§ **What is needed**:
The answer must consist of each line below that contains the word "regs", copied in full.

:: Dataset excerpts ::

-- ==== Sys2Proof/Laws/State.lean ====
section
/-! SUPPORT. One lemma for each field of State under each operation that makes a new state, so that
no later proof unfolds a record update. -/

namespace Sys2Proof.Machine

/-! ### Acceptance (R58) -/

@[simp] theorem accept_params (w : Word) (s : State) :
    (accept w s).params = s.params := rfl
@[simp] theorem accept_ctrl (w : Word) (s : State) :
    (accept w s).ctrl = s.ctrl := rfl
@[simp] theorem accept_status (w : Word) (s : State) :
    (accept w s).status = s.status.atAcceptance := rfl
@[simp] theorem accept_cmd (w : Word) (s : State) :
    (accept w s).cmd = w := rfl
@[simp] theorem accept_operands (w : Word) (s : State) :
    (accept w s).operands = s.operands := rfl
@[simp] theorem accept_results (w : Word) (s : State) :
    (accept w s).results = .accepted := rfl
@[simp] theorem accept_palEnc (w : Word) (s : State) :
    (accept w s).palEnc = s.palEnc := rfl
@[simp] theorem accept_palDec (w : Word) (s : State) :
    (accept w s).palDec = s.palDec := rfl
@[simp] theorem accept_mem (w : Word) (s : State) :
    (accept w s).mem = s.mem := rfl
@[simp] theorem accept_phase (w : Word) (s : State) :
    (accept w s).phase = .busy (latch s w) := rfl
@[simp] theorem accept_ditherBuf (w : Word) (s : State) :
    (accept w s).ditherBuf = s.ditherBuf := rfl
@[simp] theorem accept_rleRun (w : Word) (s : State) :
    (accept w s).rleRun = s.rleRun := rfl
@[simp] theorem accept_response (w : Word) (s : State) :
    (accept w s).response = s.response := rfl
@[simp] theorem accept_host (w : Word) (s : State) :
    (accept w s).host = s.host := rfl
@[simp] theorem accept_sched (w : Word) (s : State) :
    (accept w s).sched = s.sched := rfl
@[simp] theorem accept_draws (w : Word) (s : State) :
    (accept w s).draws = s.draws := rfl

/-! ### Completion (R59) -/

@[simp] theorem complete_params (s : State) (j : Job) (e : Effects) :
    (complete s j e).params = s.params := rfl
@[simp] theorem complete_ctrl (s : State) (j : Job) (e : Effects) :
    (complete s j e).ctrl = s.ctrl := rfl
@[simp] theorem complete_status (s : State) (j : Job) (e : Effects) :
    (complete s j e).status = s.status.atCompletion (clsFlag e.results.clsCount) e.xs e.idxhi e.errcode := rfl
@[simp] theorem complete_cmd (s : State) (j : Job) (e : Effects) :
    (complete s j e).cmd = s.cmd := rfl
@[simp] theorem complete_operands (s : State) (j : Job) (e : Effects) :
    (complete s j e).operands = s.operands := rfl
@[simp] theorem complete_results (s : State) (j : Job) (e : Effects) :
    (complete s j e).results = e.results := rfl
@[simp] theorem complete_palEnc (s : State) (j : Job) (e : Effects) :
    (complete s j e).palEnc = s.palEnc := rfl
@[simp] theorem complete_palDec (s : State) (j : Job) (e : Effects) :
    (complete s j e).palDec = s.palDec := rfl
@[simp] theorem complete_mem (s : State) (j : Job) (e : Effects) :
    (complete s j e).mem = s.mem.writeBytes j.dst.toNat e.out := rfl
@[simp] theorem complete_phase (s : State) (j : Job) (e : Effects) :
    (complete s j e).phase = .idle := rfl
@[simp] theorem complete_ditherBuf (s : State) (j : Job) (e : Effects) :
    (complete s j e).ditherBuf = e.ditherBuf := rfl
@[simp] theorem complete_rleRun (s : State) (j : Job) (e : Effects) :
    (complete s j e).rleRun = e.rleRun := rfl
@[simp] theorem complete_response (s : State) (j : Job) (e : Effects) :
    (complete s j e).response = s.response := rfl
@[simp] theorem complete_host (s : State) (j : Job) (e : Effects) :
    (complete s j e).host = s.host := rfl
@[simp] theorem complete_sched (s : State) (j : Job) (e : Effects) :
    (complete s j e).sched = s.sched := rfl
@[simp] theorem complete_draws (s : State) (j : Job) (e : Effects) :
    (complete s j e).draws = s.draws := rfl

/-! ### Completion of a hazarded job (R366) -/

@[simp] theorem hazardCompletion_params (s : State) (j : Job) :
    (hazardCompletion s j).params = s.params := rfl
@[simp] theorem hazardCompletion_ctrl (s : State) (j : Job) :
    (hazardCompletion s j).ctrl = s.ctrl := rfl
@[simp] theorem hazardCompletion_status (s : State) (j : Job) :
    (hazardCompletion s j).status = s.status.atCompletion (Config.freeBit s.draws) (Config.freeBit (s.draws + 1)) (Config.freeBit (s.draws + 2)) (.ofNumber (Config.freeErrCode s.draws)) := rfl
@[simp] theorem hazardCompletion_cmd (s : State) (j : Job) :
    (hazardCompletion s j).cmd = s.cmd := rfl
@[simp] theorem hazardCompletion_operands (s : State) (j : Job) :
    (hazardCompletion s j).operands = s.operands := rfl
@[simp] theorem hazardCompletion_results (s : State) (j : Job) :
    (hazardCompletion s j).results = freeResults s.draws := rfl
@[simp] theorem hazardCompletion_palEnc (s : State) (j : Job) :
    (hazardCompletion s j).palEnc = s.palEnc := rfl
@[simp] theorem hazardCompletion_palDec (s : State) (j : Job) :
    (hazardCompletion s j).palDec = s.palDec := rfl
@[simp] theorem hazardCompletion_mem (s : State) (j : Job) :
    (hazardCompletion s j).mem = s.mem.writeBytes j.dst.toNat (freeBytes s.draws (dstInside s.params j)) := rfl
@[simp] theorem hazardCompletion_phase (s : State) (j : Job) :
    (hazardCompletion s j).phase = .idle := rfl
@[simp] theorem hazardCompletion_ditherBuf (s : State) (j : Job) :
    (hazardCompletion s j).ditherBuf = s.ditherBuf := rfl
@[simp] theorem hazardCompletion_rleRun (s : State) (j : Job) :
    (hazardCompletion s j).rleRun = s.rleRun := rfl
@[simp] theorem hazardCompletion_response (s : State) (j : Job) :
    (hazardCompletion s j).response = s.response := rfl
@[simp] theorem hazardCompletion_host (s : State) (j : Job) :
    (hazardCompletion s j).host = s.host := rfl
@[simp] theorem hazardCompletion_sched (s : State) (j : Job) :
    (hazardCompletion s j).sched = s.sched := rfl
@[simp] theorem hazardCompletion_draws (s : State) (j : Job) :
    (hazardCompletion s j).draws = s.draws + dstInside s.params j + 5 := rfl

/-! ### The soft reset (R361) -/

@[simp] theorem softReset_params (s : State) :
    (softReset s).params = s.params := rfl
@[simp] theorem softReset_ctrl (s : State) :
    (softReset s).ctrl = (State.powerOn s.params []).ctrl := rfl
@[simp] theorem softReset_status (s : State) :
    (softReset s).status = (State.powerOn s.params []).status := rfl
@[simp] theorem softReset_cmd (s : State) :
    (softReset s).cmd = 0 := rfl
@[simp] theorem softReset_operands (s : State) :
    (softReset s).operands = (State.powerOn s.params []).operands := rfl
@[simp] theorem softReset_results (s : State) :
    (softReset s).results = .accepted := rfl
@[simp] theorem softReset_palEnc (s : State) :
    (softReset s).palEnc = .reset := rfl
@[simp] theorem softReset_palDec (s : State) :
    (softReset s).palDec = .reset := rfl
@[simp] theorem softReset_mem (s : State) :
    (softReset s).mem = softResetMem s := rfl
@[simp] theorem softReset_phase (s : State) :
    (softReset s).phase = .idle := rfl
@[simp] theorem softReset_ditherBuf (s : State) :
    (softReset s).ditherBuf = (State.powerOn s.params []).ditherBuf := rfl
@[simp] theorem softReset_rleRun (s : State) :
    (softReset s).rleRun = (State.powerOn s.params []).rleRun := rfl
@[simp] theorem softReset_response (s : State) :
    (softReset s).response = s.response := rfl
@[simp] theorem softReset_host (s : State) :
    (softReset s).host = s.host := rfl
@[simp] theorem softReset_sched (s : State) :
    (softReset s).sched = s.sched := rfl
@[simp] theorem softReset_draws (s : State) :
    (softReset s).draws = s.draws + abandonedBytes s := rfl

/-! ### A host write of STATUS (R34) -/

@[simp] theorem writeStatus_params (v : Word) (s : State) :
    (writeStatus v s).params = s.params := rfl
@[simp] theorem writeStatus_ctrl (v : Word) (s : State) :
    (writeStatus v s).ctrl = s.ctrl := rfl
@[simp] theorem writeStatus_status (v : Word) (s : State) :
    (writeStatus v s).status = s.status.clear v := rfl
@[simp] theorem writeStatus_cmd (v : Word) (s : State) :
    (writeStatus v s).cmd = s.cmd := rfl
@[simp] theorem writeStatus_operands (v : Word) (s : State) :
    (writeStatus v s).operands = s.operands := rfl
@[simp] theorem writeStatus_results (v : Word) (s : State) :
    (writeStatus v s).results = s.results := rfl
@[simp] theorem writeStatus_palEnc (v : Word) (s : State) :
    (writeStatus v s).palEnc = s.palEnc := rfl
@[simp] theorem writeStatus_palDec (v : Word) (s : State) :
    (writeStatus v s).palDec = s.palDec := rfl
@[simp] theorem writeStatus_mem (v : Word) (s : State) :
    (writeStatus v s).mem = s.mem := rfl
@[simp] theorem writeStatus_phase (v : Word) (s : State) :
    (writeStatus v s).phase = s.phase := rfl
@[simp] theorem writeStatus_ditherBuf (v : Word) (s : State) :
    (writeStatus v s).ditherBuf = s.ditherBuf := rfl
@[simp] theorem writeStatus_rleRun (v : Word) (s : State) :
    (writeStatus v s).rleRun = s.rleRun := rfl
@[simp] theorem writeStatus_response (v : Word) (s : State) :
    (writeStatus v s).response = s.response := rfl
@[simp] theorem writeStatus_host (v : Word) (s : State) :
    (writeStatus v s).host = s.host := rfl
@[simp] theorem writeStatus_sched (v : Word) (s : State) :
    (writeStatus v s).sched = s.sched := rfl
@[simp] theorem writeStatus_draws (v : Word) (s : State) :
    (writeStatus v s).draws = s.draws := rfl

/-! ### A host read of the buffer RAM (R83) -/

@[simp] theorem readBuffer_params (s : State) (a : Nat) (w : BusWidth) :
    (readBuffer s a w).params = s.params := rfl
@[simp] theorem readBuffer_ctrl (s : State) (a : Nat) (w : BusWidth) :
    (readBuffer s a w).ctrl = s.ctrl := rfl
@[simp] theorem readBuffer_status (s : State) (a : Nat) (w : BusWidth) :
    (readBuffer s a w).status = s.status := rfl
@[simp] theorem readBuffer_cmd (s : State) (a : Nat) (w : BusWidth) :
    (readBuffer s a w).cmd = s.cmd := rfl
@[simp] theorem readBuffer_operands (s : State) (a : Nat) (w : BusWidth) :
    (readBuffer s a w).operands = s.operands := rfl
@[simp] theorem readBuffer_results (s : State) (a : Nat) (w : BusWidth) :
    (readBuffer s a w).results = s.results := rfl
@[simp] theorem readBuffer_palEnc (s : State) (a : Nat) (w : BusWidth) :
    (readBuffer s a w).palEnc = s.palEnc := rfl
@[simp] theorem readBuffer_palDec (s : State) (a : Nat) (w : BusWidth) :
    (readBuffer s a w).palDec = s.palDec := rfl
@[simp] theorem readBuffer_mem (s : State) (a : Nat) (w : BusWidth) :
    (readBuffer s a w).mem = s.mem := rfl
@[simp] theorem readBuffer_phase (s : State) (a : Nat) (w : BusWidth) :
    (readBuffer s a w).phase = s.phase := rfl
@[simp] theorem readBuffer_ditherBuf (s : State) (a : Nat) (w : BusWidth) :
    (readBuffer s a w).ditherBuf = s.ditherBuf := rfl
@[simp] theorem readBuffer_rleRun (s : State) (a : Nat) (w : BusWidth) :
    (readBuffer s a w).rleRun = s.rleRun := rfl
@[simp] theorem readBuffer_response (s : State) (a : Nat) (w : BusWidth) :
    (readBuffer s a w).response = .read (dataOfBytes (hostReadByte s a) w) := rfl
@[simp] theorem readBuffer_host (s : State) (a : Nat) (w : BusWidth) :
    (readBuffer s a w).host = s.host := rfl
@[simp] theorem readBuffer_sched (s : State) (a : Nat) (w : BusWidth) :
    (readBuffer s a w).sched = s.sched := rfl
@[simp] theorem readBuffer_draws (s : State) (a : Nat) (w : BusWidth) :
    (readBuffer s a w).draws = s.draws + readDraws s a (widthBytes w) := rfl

:::
:: Dataset excerpts ::

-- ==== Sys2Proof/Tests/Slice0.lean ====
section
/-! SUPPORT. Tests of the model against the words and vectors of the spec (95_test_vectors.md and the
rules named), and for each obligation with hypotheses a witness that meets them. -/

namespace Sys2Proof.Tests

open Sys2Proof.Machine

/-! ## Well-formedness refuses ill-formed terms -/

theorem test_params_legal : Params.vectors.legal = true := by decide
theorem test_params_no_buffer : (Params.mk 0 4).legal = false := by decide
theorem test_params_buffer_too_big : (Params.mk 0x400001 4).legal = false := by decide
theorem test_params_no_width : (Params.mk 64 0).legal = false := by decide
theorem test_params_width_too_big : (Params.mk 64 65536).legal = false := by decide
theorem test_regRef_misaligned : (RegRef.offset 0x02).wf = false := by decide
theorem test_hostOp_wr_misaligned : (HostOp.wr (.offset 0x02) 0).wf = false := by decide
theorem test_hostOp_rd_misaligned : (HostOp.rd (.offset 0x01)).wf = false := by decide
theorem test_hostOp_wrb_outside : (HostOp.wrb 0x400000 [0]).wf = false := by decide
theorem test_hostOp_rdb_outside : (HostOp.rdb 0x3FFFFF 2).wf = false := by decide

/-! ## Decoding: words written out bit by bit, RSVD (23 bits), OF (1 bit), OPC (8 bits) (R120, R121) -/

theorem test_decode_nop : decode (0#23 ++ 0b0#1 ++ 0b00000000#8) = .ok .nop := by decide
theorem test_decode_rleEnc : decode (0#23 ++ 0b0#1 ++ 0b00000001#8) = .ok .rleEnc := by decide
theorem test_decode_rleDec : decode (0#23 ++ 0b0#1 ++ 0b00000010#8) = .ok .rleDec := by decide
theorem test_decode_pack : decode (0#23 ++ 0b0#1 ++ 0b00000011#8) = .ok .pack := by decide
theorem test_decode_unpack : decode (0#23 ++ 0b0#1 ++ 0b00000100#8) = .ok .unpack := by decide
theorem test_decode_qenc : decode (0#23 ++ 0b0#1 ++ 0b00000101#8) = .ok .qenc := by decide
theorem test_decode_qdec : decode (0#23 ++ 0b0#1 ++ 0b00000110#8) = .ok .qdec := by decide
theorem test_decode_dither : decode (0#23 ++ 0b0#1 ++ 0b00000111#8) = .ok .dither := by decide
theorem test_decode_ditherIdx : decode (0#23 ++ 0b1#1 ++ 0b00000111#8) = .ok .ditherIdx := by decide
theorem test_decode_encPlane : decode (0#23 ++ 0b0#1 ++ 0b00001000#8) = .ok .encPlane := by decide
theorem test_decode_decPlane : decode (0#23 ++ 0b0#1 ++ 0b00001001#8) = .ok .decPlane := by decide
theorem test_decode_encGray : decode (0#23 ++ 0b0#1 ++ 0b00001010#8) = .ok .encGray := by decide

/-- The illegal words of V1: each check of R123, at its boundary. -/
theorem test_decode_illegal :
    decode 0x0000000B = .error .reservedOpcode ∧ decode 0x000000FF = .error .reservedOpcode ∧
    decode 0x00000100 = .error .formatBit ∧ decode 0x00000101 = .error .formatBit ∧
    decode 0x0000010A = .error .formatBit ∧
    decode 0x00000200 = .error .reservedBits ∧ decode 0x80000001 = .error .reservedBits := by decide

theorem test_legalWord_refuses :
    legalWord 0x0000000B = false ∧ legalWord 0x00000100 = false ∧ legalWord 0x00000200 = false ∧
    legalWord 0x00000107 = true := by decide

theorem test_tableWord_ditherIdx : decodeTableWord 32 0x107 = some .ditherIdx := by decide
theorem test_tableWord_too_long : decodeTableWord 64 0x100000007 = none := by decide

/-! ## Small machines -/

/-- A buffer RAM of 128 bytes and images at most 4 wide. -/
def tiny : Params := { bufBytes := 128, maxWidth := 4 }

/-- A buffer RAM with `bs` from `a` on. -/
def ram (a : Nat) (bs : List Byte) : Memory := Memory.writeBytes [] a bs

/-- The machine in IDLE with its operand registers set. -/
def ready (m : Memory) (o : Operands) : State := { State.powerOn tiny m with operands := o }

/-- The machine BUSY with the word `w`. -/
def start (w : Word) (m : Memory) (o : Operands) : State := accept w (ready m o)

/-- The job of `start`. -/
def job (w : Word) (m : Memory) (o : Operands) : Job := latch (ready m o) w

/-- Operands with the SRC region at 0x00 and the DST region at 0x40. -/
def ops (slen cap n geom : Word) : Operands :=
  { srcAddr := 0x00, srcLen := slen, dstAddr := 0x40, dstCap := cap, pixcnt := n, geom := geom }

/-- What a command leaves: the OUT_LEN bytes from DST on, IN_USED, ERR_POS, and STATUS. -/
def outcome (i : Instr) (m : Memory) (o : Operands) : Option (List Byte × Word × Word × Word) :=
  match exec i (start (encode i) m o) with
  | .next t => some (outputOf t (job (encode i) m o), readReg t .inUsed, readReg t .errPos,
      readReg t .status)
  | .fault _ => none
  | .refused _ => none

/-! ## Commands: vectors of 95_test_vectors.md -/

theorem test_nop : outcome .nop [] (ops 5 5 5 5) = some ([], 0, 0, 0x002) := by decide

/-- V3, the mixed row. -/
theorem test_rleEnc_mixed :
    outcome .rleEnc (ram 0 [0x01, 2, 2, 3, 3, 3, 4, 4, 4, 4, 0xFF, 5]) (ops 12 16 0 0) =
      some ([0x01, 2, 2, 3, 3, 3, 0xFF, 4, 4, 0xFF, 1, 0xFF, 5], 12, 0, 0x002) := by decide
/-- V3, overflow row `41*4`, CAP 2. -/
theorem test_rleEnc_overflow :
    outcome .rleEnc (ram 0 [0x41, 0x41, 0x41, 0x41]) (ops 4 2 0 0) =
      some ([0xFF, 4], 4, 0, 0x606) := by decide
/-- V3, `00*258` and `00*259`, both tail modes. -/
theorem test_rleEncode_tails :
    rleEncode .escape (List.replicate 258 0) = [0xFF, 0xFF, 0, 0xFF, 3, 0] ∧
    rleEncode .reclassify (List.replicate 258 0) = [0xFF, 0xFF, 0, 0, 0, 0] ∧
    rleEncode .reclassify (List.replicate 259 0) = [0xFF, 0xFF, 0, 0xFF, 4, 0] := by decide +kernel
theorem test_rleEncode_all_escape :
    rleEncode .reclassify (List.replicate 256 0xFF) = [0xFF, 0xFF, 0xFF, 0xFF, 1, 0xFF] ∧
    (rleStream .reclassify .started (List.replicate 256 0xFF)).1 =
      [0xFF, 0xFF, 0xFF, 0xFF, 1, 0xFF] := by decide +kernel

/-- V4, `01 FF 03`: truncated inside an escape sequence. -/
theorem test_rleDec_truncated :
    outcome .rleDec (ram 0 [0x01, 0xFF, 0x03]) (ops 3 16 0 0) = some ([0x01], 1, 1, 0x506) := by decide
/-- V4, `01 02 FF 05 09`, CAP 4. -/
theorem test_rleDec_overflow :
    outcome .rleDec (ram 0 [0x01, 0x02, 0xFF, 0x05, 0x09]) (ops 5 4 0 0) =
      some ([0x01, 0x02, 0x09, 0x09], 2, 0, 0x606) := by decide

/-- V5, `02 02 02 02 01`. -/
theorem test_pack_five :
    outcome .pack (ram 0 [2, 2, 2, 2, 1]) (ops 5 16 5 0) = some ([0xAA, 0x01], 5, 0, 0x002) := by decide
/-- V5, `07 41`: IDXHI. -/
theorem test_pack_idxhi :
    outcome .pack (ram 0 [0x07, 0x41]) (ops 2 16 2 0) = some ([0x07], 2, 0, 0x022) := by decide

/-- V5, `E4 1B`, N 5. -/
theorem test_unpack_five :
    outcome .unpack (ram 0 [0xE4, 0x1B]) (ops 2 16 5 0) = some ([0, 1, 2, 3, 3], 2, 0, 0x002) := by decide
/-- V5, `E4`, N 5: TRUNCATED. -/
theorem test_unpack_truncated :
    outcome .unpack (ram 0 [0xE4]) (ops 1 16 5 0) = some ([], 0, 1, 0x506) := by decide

:::
:: Dataset excerpts ::

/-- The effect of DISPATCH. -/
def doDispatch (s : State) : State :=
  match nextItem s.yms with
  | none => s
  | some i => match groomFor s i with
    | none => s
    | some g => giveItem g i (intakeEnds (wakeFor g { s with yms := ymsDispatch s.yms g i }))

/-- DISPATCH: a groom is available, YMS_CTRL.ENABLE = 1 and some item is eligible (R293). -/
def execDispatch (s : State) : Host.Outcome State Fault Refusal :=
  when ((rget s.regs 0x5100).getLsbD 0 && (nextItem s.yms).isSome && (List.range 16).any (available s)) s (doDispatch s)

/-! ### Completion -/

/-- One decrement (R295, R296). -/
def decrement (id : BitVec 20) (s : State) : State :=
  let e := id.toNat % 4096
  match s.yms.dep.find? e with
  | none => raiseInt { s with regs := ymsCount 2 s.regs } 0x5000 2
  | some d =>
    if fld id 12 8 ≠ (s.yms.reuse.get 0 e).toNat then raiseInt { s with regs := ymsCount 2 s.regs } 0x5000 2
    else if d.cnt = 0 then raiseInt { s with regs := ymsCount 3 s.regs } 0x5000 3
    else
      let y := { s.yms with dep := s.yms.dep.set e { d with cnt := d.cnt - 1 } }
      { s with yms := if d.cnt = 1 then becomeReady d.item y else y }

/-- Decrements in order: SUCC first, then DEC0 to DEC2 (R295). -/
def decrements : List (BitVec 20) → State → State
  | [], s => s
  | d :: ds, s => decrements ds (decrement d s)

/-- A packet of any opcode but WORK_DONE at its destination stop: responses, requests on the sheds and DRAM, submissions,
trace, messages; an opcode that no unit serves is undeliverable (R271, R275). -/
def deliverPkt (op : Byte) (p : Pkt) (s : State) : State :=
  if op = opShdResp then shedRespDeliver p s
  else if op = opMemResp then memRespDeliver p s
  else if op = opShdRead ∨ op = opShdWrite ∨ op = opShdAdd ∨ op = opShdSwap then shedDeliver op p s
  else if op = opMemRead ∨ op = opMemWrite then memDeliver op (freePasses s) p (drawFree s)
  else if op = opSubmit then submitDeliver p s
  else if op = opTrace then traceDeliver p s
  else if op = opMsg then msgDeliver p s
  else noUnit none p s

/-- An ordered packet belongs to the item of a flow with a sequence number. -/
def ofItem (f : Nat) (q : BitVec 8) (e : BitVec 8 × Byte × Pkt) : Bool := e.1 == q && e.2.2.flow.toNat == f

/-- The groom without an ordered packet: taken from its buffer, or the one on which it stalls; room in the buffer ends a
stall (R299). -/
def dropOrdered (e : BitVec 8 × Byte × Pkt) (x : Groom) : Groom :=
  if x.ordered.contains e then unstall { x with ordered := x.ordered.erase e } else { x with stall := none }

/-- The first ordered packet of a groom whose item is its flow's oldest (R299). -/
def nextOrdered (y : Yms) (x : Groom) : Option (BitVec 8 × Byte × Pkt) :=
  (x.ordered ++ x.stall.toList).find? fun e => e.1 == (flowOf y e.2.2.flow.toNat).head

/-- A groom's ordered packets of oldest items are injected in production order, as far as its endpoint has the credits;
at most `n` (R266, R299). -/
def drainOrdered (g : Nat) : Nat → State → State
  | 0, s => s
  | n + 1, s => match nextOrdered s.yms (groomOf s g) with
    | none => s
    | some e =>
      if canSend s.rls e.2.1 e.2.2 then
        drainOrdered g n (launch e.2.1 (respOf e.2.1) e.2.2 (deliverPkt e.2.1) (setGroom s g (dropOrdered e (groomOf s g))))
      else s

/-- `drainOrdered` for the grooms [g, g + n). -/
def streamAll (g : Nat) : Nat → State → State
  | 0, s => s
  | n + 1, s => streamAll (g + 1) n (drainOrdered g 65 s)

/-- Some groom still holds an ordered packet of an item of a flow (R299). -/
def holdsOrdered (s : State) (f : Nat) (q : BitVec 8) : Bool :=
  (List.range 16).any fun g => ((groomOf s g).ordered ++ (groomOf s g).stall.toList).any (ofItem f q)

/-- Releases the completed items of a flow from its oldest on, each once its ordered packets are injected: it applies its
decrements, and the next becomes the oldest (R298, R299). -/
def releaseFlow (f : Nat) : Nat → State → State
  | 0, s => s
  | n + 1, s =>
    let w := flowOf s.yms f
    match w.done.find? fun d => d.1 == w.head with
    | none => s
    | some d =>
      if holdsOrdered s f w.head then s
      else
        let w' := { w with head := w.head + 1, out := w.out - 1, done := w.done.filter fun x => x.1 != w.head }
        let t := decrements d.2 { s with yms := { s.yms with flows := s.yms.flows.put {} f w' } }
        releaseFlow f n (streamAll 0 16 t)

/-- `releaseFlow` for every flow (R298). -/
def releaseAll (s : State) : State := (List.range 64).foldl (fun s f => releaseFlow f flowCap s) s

:::

§ **Task output**:
  when ((rget s.regs 0x5100).getLsbD 0 && (nextItem s.yms).isSome && (List.range 16).any (available s)) s (doDispatch s)
  | none => raiseInt { s with regs := ymsCount 2 s.regs } 0x5000 2
    if fld id 12 8 ≠ (s.yms.reuse.get 0 e).toNat then raiseInt { s with regs := ymsCount 2 s.regs } 0x5000 2
    else if d.cnt = 0 then raiseInt { s with regs := ymsCount 3 s.regs } 0x5000 3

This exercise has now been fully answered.